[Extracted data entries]
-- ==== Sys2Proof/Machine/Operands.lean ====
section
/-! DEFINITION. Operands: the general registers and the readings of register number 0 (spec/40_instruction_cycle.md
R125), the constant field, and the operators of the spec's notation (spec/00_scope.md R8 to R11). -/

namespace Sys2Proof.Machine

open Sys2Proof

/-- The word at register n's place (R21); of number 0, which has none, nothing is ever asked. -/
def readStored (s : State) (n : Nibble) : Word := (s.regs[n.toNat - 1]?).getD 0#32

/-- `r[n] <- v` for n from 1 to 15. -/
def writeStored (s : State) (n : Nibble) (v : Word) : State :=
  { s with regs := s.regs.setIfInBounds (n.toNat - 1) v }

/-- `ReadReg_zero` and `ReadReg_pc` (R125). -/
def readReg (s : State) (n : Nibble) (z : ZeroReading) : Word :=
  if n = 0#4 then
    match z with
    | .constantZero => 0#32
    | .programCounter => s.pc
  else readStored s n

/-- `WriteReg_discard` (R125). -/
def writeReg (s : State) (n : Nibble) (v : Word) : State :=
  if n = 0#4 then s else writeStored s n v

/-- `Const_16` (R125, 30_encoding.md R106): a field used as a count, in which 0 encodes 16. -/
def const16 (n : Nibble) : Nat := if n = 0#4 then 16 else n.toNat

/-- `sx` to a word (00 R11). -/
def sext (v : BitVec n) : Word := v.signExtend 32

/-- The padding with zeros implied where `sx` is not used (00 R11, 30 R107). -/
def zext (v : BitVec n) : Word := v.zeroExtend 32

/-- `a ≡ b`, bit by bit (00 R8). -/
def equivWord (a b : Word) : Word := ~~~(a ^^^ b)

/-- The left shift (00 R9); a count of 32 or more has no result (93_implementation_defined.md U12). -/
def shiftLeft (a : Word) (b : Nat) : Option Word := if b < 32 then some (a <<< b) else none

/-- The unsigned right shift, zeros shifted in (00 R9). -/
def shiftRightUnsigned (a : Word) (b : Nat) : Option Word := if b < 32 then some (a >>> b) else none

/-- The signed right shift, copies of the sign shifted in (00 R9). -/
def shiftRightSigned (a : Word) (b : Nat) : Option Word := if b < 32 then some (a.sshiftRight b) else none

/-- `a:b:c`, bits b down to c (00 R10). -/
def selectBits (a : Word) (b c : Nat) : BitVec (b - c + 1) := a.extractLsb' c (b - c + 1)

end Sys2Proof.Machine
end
==
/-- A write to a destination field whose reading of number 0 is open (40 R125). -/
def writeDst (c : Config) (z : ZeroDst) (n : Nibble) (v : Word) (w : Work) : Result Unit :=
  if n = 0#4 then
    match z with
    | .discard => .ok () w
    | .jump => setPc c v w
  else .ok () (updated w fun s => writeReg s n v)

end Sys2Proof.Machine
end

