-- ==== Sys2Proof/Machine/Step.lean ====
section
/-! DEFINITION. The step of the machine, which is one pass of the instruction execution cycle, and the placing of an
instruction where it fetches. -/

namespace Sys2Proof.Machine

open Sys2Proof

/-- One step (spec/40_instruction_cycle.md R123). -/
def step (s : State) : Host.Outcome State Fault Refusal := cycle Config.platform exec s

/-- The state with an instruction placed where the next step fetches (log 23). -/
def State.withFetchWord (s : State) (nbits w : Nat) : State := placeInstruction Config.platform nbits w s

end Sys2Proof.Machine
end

Work required: The response must hold only the lines above from the line with "-- ==== Sys2Proof/Machine/Operands.lean" through the line with "number 0 (spec/40_instruction_cycle.md", each copied exactly, both ends kept.

Your solution:
-- ==== Sys2Proof/Machine/Operands.lean ====
section
/-! DEFINITION. Operands: the general registers and the readings of register number 0 (spec/40_instruction_cycle.md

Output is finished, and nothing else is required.